# Provided data

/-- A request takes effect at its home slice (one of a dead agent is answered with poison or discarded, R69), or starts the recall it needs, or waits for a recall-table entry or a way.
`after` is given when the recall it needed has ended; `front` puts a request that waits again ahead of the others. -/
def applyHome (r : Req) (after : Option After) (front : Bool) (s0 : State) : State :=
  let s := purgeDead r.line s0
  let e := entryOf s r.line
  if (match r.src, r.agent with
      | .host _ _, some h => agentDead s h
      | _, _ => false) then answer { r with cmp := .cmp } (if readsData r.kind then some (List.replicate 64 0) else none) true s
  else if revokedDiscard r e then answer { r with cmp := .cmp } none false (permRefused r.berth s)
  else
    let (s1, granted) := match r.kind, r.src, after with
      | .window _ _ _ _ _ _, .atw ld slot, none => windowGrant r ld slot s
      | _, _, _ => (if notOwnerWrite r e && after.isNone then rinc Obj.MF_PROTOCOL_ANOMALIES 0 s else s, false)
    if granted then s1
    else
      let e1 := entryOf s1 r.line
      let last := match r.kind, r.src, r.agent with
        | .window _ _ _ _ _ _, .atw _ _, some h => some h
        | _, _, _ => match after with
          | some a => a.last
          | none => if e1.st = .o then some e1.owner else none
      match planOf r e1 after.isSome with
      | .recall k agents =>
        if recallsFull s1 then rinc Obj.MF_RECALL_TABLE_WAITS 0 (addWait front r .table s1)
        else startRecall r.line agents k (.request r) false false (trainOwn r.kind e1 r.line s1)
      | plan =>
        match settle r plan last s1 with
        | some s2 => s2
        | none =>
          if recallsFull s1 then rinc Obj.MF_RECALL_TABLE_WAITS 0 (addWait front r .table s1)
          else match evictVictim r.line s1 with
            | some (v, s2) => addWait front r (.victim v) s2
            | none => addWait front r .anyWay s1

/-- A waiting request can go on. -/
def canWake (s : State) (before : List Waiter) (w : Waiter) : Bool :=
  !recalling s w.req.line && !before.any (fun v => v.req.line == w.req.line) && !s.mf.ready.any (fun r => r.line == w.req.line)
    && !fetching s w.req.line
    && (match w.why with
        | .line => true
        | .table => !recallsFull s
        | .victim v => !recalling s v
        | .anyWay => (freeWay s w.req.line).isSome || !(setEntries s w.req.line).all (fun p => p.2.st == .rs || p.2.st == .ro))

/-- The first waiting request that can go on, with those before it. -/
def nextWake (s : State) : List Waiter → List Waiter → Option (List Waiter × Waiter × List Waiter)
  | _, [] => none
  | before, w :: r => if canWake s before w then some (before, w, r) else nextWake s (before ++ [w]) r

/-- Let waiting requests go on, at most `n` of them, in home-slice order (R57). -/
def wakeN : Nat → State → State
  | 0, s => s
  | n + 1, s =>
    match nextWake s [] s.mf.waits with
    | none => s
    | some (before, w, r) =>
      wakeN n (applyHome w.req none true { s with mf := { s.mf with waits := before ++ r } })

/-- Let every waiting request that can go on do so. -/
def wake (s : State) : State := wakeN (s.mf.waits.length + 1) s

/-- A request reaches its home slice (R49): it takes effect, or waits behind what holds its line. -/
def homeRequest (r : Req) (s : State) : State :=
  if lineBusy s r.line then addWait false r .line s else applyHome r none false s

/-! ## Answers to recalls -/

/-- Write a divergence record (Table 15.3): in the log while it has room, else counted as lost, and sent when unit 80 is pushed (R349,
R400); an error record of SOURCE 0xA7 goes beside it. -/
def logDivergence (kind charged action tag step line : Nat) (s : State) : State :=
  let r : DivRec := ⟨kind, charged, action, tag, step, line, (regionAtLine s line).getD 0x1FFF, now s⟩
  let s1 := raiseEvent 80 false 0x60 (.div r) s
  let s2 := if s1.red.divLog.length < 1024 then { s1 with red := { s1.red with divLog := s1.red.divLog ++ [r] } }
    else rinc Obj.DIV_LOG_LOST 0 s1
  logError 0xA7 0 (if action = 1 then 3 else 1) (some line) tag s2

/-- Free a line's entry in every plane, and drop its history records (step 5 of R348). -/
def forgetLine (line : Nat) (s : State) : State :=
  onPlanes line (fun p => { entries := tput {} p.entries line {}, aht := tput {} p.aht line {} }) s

# What you are asked to do
Repeat exactly the lines above from the one with "def canWake (s" up to and including the one with "p.2.st == .ro))". No other line belongs in the reply.

# Task output
def canWake (s : State) (before : List Waiter) (w : Waiter) : Bool :=
  !recalling s w.req.line && !before.any (fun v => v.req.line == w.req.line) && !s.mf.ready.any (fun r => r.line == w.req.line)
    && !fetching s w.req.line
    && (match w.why with
        | .line => true
        | .table => !recallsFull s
        | .victim v => !recalling s v
        | .anyWay => (freeWay s w.req.line).isSome || !(setEntries s w.req.line).all (fun p => p.2.st == .rs || p.2.st == .ro))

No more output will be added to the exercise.